I'm trying to code online PCA in R, there is no existing implementation of this code available, thus, it may be useful for others as well. The pseudo-code can be found here (Algorithm 1).

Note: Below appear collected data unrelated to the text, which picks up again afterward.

/-- Perform one access of a Pail (R222, R303). A store carries its data; it waits for a store that the core's engine has
taken to the same bytes (R299, R301). `word` says that it is `lw` or `sw`, which alone a device-register page performs
(R214). -/
def State.pailAccess (s : State) (i : PIss) (tgt : PTarget) (size : Nat) (data : Option Word) (word : Bool) : PRes × State :=
  let bytes (d : Word) := leBytes size d.toNat
  match tgt with
  | .data o =>
    match data with
    | none =>
      (.done (leNat ((upto o size).map fun a => spGet 0#8 ((s.pails[i.pi]?.map Pail.dstore).getD []) a)), s)
    | some d => (.done 0, s.modPail i.pi fun p => { p with dstore := spSetAll 0#8 p.dstore ((upto o size).zip (bytes d)) })
  | .foot o =>
    let ps := (upto ((i.t.seat i.p.core).foot + o) size).map fun a => (⟨i.p.core, .spad, a⟩ : Place)
    match data with
    | none => (.done (leNat (ps.map (s.arrRead i.p.ctx))), s)
    | some d => (.done 0, s.arrWriteAll i.p.ctx (ps.zip (bytes d)))
  | .glob va =>
    let root := ((s.contexts[i.p.ctx]?).map Context.root).getD 0
    if data.isSome && s.takenMeets i.p.ctx i.p.core va size then (.stalled, s.pailWait i)
    else
    match s.access i.p.ctx (some i.p.team) va (if data.isSome then .write else .read) word with
    | (.fault k _, s1) => (.stalled, s1.stallPail i va data.isSome k)
    | (.ok pa, s0) =>
      let s1 := s0.fillTlb i.p.core i.p.ctx va
      let dev := s1.isDevice root va
      match data with
      | none =>
        if dev then (.done (Config.deviceRead pa s1.freeCtr).toNat, { s1 with freeCtr := s1.freeCtr + 1 })
        else (.done (s1.pailRead i va pa size), s1)
      | some d =>
        if dev then (.done 0, { s1 with devWrites := (pa, d) :: s1.devWrites })
        else (.done 0, s1.writePa i.p.ctx pa size d.toNat)

/-! RV32IM and Zicsr (R22, R222) -/

/-- Integer operations of RV32I and M; division by zero and overflow as the M extension fixes them. -/
def rvAlu (op : RvOp) (a b : Word) : Word :=
  let sh := b.toNat % 32
  let hi (x y : Int) : Word := BitVec.ofInt 32 (x * y / 2 ^ 32)
  match op with
  | .add => a + b
  | .sub => a - b
  | .sll => a <<< sh
  | .slt => if a.slt b then 1#32 else 0#32
  | .sltu => if a.ult b then 1#32 else 0#32
  | .xor => a ^^^ b
  | .srl => a >>> sh
  | .sra => a.sshiftRight sh
  | .or => a ||| b
  | .and => a &&& b
  | .mul => a * b
  | .mulh => hi a.toInt b.toInt
  | .mulhsu => hi a.toInt b.toNat
  | .mulhu => hi a.toNat b.toNat
  | .div => if b = 0#32 then BitVec.allOnes 32 else BitVec.ofInt 32 (a.toInt.tdiv b.toInt)
  | .divu => if b = 0#32 then BitVec.allOnes 32 else a.udiv b
  | .rem => if b = 0#32 then a else BitVec.ofInt 32 (a.toInt.tmod b.toInt)
  | .remu => if b = 0#32 then a else a.umod b

/-- Branch conditions. -/
def rvTaken (op : RvBr) (a b : Word) : Bool :=
  match op with
  | .eq => a == b
  | .ne => a != b
  | .lt => a.slt b
  | .ge => !a.slt b
  | .ltu => a.ult b
  | .geu => !a.ult b

/-- Bytes of a load or store. -/
def rvSize : RvMem → Nat
  | .b | .bu => 1
  | .h | .hu => 2
  | .w => 4

/-- The register value of a load. -/
def rvExtend (wd : RvMem) (v : Nat) : Word :=
  match wd with
  | .b => (BitVec.ofNat 8 v).signExtend 32
  | .h => (BitVec.ofNat 16 v).signExtend 32
  | _ => BitVec.ofNat 32 v

/-- The two Pail CSRs; any other number is illegal. -/
def Pail.csrRead (p : Pail) (n : BitVec 12) : Option Word :=
  if n = 0x800#12 then some (p.pqhi.setWidth 32)
  else if n = 0x801#12 then some (p.pqbnd.setWidth 32) else none

/-- Write a Pail CSR; bits that it does not hold are ignored. -/
def Pail.csrWrite (p : Pail) (n : BitVec 12) (v : Word) : Pail :=
  if n = 0x800#12 then { p with pqhi := v.setWidth 25 } else { p with pqbnd := v.setWidth 8 }

/-- The end of an instruction that changes registers alone. -/
def State.pailDone (s : State) (i : PIss) (pc : Word) (f : Pail → Pail) : State :=
  s.modPail i.pi fun p => (f p).past pc (s.pailCk i)

/-- A load of a Pail. -/
def State.pailLoad (s : State) (i : PIss) (next : Word) (wd : RvMem) (rd : BitVec 5) (a : Word) : State :=
  match (s.contexts[i.p.ctx]?).bind fun c => i.target c permR a (rvSize wd) with
  | none => s.haltPail i true
  | some tgt =>
    match s.pailAccess i tgt (rvSize wd) none (wd == .w) with
    | (.stalled, s1) => s1
    | (.done v, s1) => s1.pailDone i next fun p => p.setReg rd (rvExtend wd v)

/-- A store of a Pail. -/
def State.pailStore (s : State) (i : PIss) (next : Word) (wd : RvMem) (a data : Word) : State :=
  match (s.contexts[i.p.ctx]?).bind fun c => i.target c permW a (rvSize wd) with
  | none => s.haltPail i true
  | some tgt =>
    match s.pailAccess i tgt (rvSize wd) (some data) (wd == .w) with
    | (.stalled, s1) => s1
    | (.done _, s1) => s1.pailDone i next id

/-- A CSR instruction of a Pail. -/
def State.pailCsr (s : State) (i : PIss) (next : Word) (op : RvCsr) (rd : BitVec 5) (v : Word) (num : BitVec 12) : State :=
  match i.p.csrRead num with
  | none => s.haltPail i true
  | some old =>
    let new :=
      match op with
      | .rw => v
      | .rs => old ||| v
      | .rc => old &&& ~~~v
    s.pailDone i next fun p => (p.csrWrite num new).setReg rd old

/-- One RISC-V instruction of a Pail. -/
def State.pailRun (s : State) (i : PIss) (r : RvInstr) (short : Bool) : State :=
  let pc := i.p.pc
  let next := pc + (if short then 2#32 else 4#32)
  let x (n : BitVec 5) : Word := i.p.reg n
  match r with
  | .lui rd imm => s.pailDone i next fun p => p.setReg rd (imm ++ 0#12)
  | .auipc rd imm => s.pailDone i next fun p => p.setReg rd (pc + (imm ++ 0#12))
  | .jal rd off => s.pailDone i (pc + off) fun p => p.setReg rd next
  | .jalr rd rs1 imm => s.pailDone i ((x rs1 + imm.signExtend 32) &&& ~~~1#32) fun p => p.setReg rd next
  | .branch op a b off => s.pailDone i (if rvTaken op (x a) (x b) then pc + off else next) id
  | .load wd rd rs1 imm => s.pailLoad i next wd rd (x rs1 + imm.signExtend 32)
  | .store wd rs1 rs2 imm => s.pailStore i next wd (x rs1 + imm.signExtend 32) (x rs2)
  | .opImm op rd rs1 imm => s.pailDone i next fun p => p.setReg rd (rvAlu op (x rs1) imm)
  | .op op rd rs1 rs2 => s.pailDone i next fun p => p.setReg rd (rvAlu op (x rs1) (x rs2))
  | .fence => s.pailDone i next id
  | .csr op immediate rd src num => s.pailCsr i next op rd (if immediate then src.setWidth 32 else x src) num

/-- Run an instruction of the step's Pail. -/
def State.onPail (s : State) (f : PIss → State) : Host.Outcome State Fault Refusal :=
  match s.pailIss with
  | some i => .next (f i)
  | none => .fault .noIssuer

What I've done so far is as follows:

PCA<-function(X,k,epsilon){
X_f<-norm(as.matrix(X),"f")
d<-nrow(X)
n<-ncol(X)
l<-floor((8*k)/(epsilon^2))
U<-matrix(0,d,l)
C<-matrix(0,d,d)
Y<-matrix(0,n,l)
for(t in 1:n){
r<-X[,t]-(U%*%t(U)%*%X[,t])
n<-C + r%*%t(r)
while(norm(n,"2") >= 2*(X_f^2)/l){
lamb<-eigen(C)\$values[1]
u<-eigen(C)\$vectors[,1]
U<-cbind(U,u)
#U[,which(!apply(U==0,2,all))]
C<-C-(lamb*(u%*%t(u)))
r<-X[,t]-(U%*%t(U)%*%X[,t])
}
C<-C+(r%*%t(r))
y<-matrix(0,1,l)
y<-t(U)%*%x_t
Y[t,]<-y
}
return(Y)
}

To test the code I used the famous fisher iris data:

log.ir <- log(iris[, 1:4])
ir.species <- iris[, 5]

ir.pca <- PCA(log.ir,50,0.2)

There seems to be a bug in the code, which is not so obvious to me, the while loop never stops, can some one please help?

It's because while(norm(n,"2") >= 2*(X_f^2)/l) never finishes, 2*(X_f^2)/l) is always smaller than norm(n,"2")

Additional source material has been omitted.